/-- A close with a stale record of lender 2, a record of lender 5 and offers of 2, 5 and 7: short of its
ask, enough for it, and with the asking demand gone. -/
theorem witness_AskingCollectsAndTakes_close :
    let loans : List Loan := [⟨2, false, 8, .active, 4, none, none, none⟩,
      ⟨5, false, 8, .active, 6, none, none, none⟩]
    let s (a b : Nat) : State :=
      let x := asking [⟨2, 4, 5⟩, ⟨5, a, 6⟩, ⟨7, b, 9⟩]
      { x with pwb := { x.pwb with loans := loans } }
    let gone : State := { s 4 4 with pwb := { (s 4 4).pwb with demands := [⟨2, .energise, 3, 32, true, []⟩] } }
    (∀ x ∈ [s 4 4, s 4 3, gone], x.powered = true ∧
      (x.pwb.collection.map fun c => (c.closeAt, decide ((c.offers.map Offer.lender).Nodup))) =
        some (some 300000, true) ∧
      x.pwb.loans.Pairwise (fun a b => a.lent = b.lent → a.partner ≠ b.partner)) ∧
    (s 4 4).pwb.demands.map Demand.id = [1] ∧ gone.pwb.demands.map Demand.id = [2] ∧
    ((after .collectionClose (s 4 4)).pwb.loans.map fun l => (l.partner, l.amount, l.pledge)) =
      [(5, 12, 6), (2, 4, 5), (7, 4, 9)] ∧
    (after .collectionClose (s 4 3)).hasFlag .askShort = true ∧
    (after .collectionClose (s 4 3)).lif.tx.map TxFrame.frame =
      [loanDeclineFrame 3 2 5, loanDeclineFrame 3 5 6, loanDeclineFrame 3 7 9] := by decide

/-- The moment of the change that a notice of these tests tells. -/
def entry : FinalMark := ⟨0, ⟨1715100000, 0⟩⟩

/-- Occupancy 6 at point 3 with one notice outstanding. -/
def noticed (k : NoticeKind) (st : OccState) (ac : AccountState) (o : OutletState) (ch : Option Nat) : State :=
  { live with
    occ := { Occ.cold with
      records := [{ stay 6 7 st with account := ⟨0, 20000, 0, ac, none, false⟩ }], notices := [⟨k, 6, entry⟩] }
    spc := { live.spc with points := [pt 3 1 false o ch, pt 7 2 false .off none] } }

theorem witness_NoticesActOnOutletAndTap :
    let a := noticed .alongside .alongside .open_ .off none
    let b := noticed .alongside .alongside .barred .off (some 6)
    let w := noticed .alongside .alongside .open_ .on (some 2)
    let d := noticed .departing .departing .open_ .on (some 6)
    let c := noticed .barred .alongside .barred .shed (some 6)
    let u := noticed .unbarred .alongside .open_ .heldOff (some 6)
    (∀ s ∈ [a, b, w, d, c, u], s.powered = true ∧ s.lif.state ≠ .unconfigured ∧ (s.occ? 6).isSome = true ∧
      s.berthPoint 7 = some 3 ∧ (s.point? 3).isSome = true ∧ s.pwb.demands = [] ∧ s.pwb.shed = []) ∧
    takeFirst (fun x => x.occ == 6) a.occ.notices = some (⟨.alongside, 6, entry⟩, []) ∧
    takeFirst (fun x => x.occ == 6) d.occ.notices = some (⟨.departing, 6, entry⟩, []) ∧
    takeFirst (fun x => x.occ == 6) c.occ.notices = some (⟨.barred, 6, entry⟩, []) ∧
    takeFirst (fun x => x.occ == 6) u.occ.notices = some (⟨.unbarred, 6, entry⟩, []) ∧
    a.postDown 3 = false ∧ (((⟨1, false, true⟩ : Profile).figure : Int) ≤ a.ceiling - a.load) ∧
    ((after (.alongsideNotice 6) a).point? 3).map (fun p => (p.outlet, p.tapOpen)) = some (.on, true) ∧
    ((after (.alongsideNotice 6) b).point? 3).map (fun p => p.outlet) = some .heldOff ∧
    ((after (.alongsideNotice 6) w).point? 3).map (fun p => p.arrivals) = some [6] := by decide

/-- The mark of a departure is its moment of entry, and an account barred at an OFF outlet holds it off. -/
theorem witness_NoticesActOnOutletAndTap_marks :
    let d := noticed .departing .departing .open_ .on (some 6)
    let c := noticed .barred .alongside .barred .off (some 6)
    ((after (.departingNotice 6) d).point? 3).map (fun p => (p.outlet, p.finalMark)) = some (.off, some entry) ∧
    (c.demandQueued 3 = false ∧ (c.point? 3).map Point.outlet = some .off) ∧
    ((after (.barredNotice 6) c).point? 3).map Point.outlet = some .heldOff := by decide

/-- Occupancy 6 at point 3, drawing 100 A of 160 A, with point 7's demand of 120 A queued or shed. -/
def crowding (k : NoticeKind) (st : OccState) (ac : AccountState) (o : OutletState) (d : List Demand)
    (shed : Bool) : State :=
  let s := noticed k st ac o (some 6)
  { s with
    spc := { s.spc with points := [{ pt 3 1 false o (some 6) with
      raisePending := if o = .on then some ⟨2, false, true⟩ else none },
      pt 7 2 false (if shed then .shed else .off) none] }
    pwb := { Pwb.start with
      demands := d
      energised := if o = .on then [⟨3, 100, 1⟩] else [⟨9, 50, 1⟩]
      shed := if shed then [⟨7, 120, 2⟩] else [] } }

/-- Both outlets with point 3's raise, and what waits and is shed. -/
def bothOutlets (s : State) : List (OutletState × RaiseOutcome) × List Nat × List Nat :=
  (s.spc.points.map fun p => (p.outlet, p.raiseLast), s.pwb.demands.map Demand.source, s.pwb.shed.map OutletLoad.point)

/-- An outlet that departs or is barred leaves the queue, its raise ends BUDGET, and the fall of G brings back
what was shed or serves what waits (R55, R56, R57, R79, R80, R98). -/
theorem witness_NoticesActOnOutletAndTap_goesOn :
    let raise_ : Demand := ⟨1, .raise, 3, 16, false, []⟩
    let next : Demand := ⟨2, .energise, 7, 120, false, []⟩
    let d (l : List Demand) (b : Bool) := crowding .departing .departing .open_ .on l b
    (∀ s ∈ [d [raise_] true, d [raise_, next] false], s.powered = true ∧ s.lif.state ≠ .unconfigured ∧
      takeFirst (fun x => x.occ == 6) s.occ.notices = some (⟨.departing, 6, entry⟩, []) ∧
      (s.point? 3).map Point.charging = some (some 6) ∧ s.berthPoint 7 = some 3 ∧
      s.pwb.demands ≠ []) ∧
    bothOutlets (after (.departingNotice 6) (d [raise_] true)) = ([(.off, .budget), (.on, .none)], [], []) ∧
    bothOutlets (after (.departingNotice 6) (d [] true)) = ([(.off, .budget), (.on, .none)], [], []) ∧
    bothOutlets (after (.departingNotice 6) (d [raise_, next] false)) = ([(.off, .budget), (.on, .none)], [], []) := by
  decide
==
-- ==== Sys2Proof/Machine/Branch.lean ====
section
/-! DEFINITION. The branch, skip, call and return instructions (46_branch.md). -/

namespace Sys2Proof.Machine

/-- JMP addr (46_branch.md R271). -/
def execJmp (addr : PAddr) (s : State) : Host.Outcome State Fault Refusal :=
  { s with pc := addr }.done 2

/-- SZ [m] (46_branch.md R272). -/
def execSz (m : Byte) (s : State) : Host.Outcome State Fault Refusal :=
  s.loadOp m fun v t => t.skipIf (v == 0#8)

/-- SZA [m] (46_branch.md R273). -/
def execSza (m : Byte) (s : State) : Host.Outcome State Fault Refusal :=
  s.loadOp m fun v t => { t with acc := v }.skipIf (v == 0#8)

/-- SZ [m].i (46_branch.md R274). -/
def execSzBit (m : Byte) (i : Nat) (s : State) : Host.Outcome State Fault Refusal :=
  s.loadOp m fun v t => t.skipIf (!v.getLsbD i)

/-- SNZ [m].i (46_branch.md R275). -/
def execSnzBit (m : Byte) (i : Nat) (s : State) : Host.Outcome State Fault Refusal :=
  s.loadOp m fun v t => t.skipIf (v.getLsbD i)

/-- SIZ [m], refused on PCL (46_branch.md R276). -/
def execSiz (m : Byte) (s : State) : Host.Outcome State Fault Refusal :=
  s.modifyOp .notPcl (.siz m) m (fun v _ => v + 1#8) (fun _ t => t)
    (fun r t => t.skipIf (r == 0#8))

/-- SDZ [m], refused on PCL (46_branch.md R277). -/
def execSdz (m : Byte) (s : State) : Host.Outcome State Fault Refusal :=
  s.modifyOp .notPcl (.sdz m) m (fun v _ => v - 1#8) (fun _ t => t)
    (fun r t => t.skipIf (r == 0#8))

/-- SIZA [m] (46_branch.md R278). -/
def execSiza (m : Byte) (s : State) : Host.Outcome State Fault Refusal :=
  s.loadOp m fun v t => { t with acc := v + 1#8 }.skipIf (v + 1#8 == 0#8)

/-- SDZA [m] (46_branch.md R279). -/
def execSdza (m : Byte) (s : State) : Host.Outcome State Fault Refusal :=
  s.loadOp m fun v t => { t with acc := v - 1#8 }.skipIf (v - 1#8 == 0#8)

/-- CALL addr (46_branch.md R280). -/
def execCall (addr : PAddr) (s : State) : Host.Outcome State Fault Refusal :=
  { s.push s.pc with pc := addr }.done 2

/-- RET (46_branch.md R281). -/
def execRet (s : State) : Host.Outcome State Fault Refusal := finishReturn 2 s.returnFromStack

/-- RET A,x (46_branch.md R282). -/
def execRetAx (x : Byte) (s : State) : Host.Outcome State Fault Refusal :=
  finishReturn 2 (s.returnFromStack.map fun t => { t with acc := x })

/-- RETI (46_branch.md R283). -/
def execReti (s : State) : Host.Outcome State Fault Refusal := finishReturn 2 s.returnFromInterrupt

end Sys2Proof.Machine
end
---
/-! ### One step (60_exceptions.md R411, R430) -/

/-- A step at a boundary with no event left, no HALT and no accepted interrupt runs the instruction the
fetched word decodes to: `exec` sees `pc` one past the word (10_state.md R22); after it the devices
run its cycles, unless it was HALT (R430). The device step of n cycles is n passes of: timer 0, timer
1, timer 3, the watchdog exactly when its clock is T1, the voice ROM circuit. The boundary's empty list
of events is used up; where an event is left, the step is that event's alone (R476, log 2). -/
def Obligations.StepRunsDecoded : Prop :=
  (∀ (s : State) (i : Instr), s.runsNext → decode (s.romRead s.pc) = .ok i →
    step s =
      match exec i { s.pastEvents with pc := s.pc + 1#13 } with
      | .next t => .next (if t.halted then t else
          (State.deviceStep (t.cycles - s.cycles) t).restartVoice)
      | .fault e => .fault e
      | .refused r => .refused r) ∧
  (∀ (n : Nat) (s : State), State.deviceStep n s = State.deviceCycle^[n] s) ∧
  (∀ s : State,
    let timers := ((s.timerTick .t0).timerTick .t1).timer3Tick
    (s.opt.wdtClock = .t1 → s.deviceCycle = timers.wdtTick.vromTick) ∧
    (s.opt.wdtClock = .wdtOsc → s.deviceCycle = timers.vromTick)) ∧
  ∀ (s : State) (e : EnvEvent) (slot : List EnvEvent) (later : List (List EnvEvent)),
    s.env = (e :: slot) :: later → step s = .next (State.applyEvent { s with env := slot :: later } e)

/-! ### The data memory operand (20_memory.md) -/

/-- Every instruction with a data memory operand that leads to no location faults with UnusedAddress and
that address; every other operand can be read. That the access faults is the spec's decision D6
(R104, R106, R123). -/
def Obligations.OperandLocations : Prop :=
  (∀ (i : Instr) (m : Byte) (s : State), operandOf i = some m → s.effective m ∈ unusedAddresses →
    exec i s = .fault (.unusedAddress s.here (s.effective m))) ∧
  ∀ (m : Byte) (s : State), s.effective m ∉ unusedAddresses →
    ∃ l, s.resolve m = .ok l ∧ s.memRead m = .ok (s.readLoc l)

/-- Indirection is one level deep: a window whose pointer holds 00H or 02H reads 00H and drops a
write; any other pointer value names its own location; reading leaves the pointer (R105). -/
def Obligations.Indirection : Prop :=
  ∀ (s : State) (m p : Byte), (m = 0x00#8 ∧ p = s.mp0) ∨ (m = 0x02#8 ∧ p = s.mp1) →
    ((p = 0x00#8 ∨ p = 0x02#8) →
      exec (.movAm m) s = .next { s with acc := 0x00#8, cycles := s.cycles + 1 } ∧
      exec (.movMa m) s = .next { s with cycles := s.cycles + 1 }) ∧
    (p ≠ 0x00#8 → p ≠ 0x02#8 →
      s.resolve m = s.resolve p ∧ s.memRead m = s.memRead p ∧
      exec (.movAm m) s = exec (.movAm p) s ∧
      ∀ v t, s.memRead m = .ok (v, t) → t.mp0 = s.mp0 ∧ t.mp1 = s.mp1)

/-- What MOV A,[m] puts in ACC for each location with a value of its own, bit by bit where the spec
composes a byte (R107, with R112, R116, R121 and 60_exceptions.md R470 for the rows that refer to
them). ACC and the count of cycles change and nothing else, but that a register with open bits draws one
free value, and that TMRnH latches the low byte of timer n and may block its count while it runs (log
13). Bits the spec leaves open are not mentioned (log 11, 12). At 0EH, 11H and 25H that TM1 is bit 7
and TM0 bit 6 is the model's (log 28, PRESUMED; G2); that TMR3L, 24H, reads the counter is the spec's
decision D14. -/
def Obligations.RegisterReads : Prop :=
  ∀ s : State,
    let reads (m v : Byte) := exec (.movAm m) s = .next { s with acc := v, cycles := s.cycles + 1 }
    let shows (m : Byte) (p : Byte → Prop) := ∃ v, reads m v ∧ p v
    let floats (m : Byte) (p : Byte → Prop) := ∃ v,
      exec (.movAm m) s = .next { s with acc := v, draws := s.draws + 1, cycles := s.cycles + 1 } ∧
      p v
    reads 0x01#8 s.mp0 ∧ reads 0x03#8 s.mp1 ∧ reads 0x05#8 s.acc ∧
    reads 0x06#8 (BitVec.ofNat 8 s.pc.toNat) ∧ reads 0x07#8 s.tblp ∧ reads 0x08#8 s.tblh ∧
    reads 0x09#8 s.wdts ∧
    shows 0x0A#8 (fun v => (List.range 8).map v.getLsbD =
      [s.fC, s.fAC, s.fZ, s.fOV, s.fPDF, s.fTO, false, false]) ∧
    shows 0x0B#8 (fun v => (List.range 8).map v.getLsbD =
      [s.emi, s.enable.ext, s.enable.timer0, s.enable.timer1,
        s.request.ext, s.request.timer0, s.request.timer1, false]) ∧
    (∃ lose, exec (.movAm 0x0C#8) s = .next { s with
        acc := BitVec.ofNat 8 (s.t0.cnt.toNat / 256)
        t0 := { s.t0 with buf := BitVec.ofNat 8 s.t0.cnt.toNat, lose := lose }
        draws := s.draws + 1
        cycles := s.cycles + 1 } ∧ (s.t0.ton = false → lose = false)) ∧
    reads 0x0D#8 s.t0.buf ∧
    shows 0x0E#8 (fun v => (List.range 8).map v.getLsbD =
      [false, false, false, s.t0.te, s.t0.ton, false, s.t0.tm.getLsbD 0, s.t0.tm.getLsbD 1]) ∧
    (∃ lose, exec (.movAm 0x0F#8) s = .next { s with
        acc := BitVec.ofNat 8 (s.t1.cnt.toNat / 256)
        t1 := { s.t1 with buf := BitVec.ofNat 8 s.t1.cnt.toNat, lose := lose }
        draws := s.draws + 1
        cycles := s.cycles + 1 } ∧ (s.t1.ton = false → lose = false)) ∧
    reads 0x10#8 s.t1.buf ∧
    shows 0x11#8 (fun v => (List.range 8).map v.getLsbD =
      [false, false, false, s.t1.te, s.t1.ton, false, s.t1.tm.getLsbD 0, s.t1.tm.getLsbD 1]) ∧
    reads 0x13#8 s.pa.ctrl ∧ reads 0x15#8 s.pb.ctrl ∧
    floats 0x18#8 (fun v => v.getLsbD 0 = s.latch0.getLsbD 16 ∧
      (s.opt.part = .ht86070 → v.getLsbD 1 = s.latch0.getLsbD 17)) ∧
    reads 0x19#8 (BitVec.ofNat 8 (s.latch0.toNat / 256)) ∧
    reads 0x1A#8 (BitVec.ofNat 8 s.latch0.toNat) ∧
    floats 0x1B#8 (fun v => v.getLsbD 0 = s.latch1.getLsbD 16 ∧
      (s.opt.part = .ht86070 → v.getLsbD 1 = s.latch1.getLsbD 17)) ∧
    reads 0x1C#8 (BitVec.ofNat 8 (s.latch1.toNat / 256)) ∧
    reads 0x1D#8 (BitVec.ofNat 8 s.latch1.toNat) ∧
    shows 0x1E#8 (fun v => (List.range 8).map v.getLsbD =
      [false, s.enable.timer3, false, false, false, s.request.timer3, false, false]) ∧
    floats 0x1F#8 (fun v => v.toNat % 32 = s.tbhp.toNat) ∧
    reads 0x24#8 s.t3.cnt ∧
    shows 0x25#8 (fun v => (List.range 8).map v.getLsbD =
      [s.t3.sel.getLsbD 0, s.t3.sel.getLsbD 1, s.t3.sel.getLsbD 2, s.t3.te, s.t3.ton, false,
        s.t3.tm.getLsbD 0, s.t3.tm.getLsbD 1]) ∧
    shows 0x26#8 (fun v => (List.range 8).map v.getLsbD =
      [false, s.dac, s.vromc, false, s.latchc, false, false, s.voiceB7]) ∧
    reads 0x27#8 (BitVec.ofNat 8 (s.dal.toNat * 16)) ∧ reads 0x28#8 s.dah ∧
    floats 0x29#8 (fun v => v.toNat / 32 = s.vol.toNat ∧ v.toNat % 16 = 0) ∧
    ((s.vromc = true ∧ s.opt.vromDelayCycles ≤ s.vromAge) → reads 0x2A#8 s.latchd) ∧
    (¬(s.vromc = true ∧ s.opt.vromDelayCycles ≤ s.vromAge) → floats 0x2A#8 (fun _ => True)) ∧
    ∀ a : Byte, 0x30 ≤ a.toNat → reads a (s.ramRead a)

Your instructions: In the listing above, find the line containing "(∀ x ∈ [s 4 4, s" and the line containing "(after .collectionClose (s 4 3)).lif.tx.map". Output them and every line between, exactly, and nothing else.

Output:
    (∀ x ∈ [s 4 4, s 4 3, gone], x.powered = true ∧
      (x.pwb.collection.map fun c => (c.closeAt, decide ((c.offers.map Offer.lender).Nodup))) =
        some (some 300000, true) ∧
      x.pwb.loans.Pairwise (fun a b => a.lent = b.lent → a.partner ≠ b.partner)) ∧
    (s 4 4).pwb.demands.map Demand.id = [1] ∧ gone.pwb.demands.map Demand.id = [2] ∧
    ((after .collectionClose (s 4 4)).pwb.loans.map fun l => (l.partner, l.amount, l.pledge)) =
      [(5, 12, 6), (2, 4, 5), (7, 4, 9)] ∧
    (after .collectionClose (s 4 3)).hasFlag .askShort = true ∧
    (after .collectionClose (s 4 3)).lif.tx.map TxFrame.frame =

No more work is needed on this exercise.